theorem loByte_not (w : Word) : loByte (~~~w) = ~~~loByte w := by
  ext k hk
  simp [loByte, show k < 16 by omega]

theorem hiByte_not (w : Word) : hiByte (~~~w) = ~~~hiByte w := by
  ext k hk
  simp [hiByte, show 8 + k < 16 by omega]

theorem word_eq_add {w a b : Word} {carry : Bool} (h : w.toNat + 65536 * carry.toNat = a.toNat + b.toNat) :
    w = a + b ∧ (carry = true ↔ 65535 < a.toNat + b.toNat) := by
  have hle := carry.toNat_le
  rw [← Bool.toNat_eq_one]
  exact ⟨by bv_omega, by omega⟩

/-- The complement and 1 are the two's-complement negation. -/
theorem word_eq_sub {w a b : Word} {carry : Bool}
    (h : w.toNat + 65536 * carry.toNat = a.toNat + (~~~b).toNat + 1) :
    w = a - b ∧ (carry = true ↔ b.toNat ≤ a.toNat) := by
  have hle := carry.toNat_le
  rw [BitVec.toNat_not] at h
  rw [← Bool.toNat_eq_one]
  exact ⟨by bv_omega, by omega⟩

/-- Settles O7: each pair is the chain of the adder on `a` and `b`, one of them complemented for a difference. -/
theorem carryChainsComputeSixteenBitResults : Obligations.CarryChainsComputeSixteenBitResults := by
  intro a b s1 s2 t1 hd1 hm1 hd2 hm2 hdf
  refine ⟨fun h => ?_, fun h => ?_, fun h => ?_⟩
  · obtain ⟨t2, ht2, hsum⟩ := exec_chain (j := .smb) (a := a) (b := ~~~b) (c := true) h hdf
      (by rw [loByte_not, ← hd1, ← hm1]; rfl) (by rw [hiByte_not, ← hd2, ← hm2]; rfl)
    exact ⟨t2, ht2, word_eq_sub hsum⟩
  · obtain ⟨t2, ht2, hsum⟩ := exec_chain (j := .sdb) (a := ~~~a) (b := b) (c := true) h hdf
      (by rw [loByte_not, ← hd1, ← hm1]; rfl) (by rw [hiByte_not, ← hd2, ← hm2]; rfl)
    exact ⟨t2, ht2, word_eq_sub (by rw [hsum, Nat.add_comm b.toNat]; rfl)⟩
  · obtain ⟨t2, ht2, hsum⟩ := exec_chain (j := .adc) (a := a) (b := b) (c := false) h hdf
      (by rw [← hd1, ← hm1]; rfl) (by rw [← hd2, ← hm2]; rfl)
    exact ⟨t2, ht2, word_eq_add hsum⟩

/-! ### Shifts (R129 to R132) -/

theorem shiftRight_snd_eq_true_iff (a : Byte) (b : Bool) : (shiftRight a b).2 = true ↔ a.toNat % 2 = 1 := by
  rw [shiftRight_snd, decide_eq_true_iff]

theorem shiftLeft_snd_eq_true_iff (a : Byte) (b : Bool) : (shiftLeft a b).2 = true ↔ 128 ≤ a.toNat := by
  rw [shiftLeft_snd, decide_eq_true_iff]

/-- Settles O5: the forms are the two shifts of D, with 0 or DF shifted in. -/
theorem shiftsMoveOneBitThroughDF : Obligations.ShiftsMoveOneBitThroughDF := by
  intro s b1 b2
  have hshr : (shiftRight s.d false).1.toNat = s.d.toNat / 2 := by simp [shiftRight_fst_toNat]
  exact ⟨⟨rfl, rfl, rfl, rfl⟩,
    ⟨_, exec_eq _ s, hshr, shiftRight_snd_eq_true_iff _ false, rfl⟩,
    ⟨_, exec_eq _ s, shiftRight_fst_toNat _ _, shiftRight_snd_eq_true_iff _ s.df, rfl⟩,
    ⟨_, exec_eq _ s, shiftLeft_fst_toNat _ false, shiftLeft_snd_eq_true_iff _ false, rfl⟩,
    ⟨_, exec_eq _ s, shiftLeft_fst_toNat _ _, shiftLeft_snd_eq_true_iff _ s.df, rfl⟩⟩

/-! ### Rotations through DF (R130, R132) -/

/-- `SHRC` on D and DF (R130). -/
def rotateRight (r : Byte × Bool) : Byte × Bool := shiftRight r.1 r.2

/-- `SHLC` on D and DF (R132). -/
def rotateLeft (r : Byte × Bool) : Byte × Bool := shiftLeft r.1 r.2

/-- D and DF as a ring of nine bits, with DF as bit 8. -/
def ringBit (r : Byte × Bool) (k : Fin 9) : Bool := if k = 8 then r.2 else r.1.getLsbD k

theorem shiftRight_fst_getElem (a : Byte) (b : Bool) {k : Nat} (hk : k < 8) :
    (shiftRight a b).1[k] = if h : k < 7 then a[k + 1] else b := by
  refine (BitVec.getElem_append (x := BitVec.ofBool b) (y := a.extractLsb' 1 7) hk).trans ?_
  split
  · rw [BitVec.getElem_extractLsb', Nat.add_comm, BitVec.getLsbD_eq_getElem]
  · simp

theorem ringBit_rotateRight (r : Byte × Bool) (k : Fin 9) : ringBit (rotateRight r) k = ringBit r (k + 1) := by
  have hout : (shiftRight r.1 r.2).2 = r.1.getLsbD 0 := rfl
  fin_cases k <;> simp [ringBit, rotateRight, shiftRight_fst_getElem, hout]

theorem ringBit_injective : Function.Injective ringBit := by
  intro r r' h
  refine Prod.ext (BitVec.eq_of_getLsbD_eq fun k hk => ?_) (congrFun h 8)
  have := congrFun h ⟨k, by omega⟩
  simpa [ringBit, Fin.ext_iff, show k ≠ 8 by omega] using this

theorem ringBit_rotateRight_iterate (n : Nat) (r : Byte × Bool) (k : Fin 9) :
    ringBit (rotateRight^[n] r) k = ringBit r (k + n • 1) := by
  induction n generalizing r with
  | zero => simp
  | succ n ih => rw [Function.iterate_succ_apply, ih, ringBit_rotateRight, add_assoc, ← succ_nsmul]

/-- Once round the ring. -/
theorem rotateRight_iterate_nine (r : Byte × Bool) : rotateRight^[9] r = r :=
  ringBit_injective (funext fun k => by
    rw [ringBit_rotateRight_iterate, show 9 • (1 : Fin 9) = 0 from rfl, add_zero])

theorem rotateLeft_rotateRight : Function.LeftInverse rotateLeft rotateRight := by
  rintro ⟨a, b⟩
  revert a b
  decide

/-- The inverse of once round the ring. -/
theorem rotateLeft_iterate_nine (r : Byte × Bool) : rotateLeft^[9] r = r := by
  calc rotateLeft^[9] r = rotateLeft^[9] (rotateRight^[9] r) := by rw [rotateRight_iterate_nine]
    _ = r := rotateLeft_rotateRight.iterate 9 r

/-- An instruction that acts on D and DF alone, `n` times. -/
theorem execAll_replicate {i : Instr} {f : Byte × Bool → Byte × Bool}
    (hi : ∀ s, writes i s = .dAndDF (f (s.d, s.df))) (n : Nat) (s : State) :
    execAll (List.replicate n i) s =
      .next { setDandDF s (f^[n] (s.d, s.df)) with cycles := s.cycles + n * cost i } := by
  induction n generalizing s with
  | zero => simp [execAll, setDandDF]
  | succ n ih =>
    have hcycles : s.cycles + (n + 1) * cost i = s.cycles + cost i + n * cost i := by
      rw [Nat.succ_mul]
      omega
    rw [List.replicate_succ, execAll, exec_eq, hi, Function.iterate_succ_apply, hcycles]
    exact ih _

/-- Settles O6: nine rotations go once round the ring of nine bits. -/
theorem nineRotationsRestoreDAndDF : Obligations.NineRotationsRestoreDAndDF := by
  intro s
  rw [execAll_replicate (f := rotateRight) fun _ => rfl, execAll_replicate (f := rotateLeft) fun _ => rfl,
    rotateRight_iterate_nine, rotateLeft_iterate_nine]
  exact ⟨rfl, rfl⟩

end Sys2Proof.Machine
end

section
/-! PROOFS. Loads, stores, register steps and register bytes (43_load_store_register.md). Each instruction is one row of
the table of write sets: the register in the row is the one that moves, the store in it the one byte of memory that can
differ, and the frame is what the row leaves out. -/

namespace Sys2Proof.Machine

/-! ### From a row of the table to its effect -/

/-- An instruction of one byte is selected by that byte, whatever the two bytes after it are (30_encoding.md R62). -/
theorem decodeOp_of_encode_eq_singleton {i : Instr} {op : Byte} (hi : i.wellFormed = true) (h : encode i = [op])
    (b1 b2 : Byte) : decodeOp op b1 b2 = i :=
  decodeOp_of_encode_append (rest := [b1, b2]) hi (congrArg (· ++ [b1, b2]) h)

theorem oneRegister_of_reg_eq_some {i : Instr} {s : State} {n : Nibble} {v : Word}
    (h : (writes i s).reg = some (n, v)) : OneRegister s (complete i ((writes i s).apply s)) n v := fun m => by
  rw [getReg_complete, Writes.getReg_apply, h]
  rfl

theorem storedAt_of_store_eq_some {i : Instr} {s : State} {a : Word} {v : Byte}
    (h : (writes i s).store = some (a, v)) : StoredAt s (complete i ((writes i s).apply s)) a v := fun b => by
  have hmem : ((writes i s).apply s).mem = (writeByte s a v).mem := by
    rw [Writes.apply_mem, h]
    rfl
  rw [readByte_complete, readByte_congr hmem, readByte_writeByte]

/-- What an instruction does whose row has one register and nothing else. -/
theorem exec_of_writes_eq_reg {i : Instr} {s : State} {n : Nibble} {v : Word} {k : Nat}
    (h : writes i s = { reg := some (n, v) }) (hk : v.toNat = k) :
    ∃ t, exec i s = .next t ∧ (getReg t n).toNat = k ∧ (∀ m, m ≠ n → getReg t m = getReg s m) ∧
      t = { s with regs := t.regs, cycles := s.cycles + cost i } := by
  have hone : OneRegister s (complete i ((writes i s).apply s)) n v := oneRegister_of_reg_eq_some (by rw [h])
  refine ⟨_, exec_eq i s, ?_, fun m hm => (hone m).trans (if_neg hm), ?_⟩
  · rw [hone n, if_pos rfl, hk]
  · rw [h]
    rfl

/-! ### Loads (R141 to R145) -/

/-- Settles O8: each load's row has the addressed byte for D; LDA and LDXA step the address register, LDI the PC. -/
theorem loadsTakeTheAddressedByteIntoD : Obligations.LoadsTakeTheAddressedByteIntoD := by
  intro s n imm b2
  refine ⟨⟨fun hn => decodeOp_ldn hn imm b2, ?lda, ?ldx, ?ldxa, ?ldi⟩, fun _ => exec_eq _ s, exec_eq _ s,
    ⟨_, exec_eq _ s, rfl, oneRegister_of_reg_eq_some rfl, rfl⟩,
    ⟨_, exec_eq _ s, rfl, oneRegister_of_reg_eq_some rfl, rfl⟩,
    ⟨_, exec_eq _ s, rfl, oneRegister_pastOperand _ s _, rfl⟩⟩
  case ldi => exact decodeOp_of_encode_append (i := .ldi imm) (rest := [b2]) rfl rfl
  all_goals exact decodeOp_of_encode_eq_singleton rfl rfl imm b2

/-! ### Stores (R146, R147; 45_control.md R205) -/

/-- Settles O9: each store's row has its one byte and address, and STXD's the register it steps down. -/
theorem storesWriteOneByteAndNothingElse : Obligations.StoresWriteOneByteAndNothingElse := by
  intro s n b1 b2
  refine ⟨⟨?_, ?_, ?_⟩, ⟨_, exec_eq _ s, storedAt_of_store_eq_some rfl, rfl⟩,
    ⟨_, exec_eq _ s, storedAt_of_store_eq_some rfl, oneRegister_of_reg_eq_some rfl, rfl⟩,
    ⟨_, exec_eq _ s, storedAt_of_store_eq_some rfl, rfl⟩⟩
  all_goals exact decodeOp_of_encode_eq_singleton rfl rfl b1 b2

→ Required work
In the listing above, how many lines include the string "that"? Reply with the number alone.

→ Answer space
3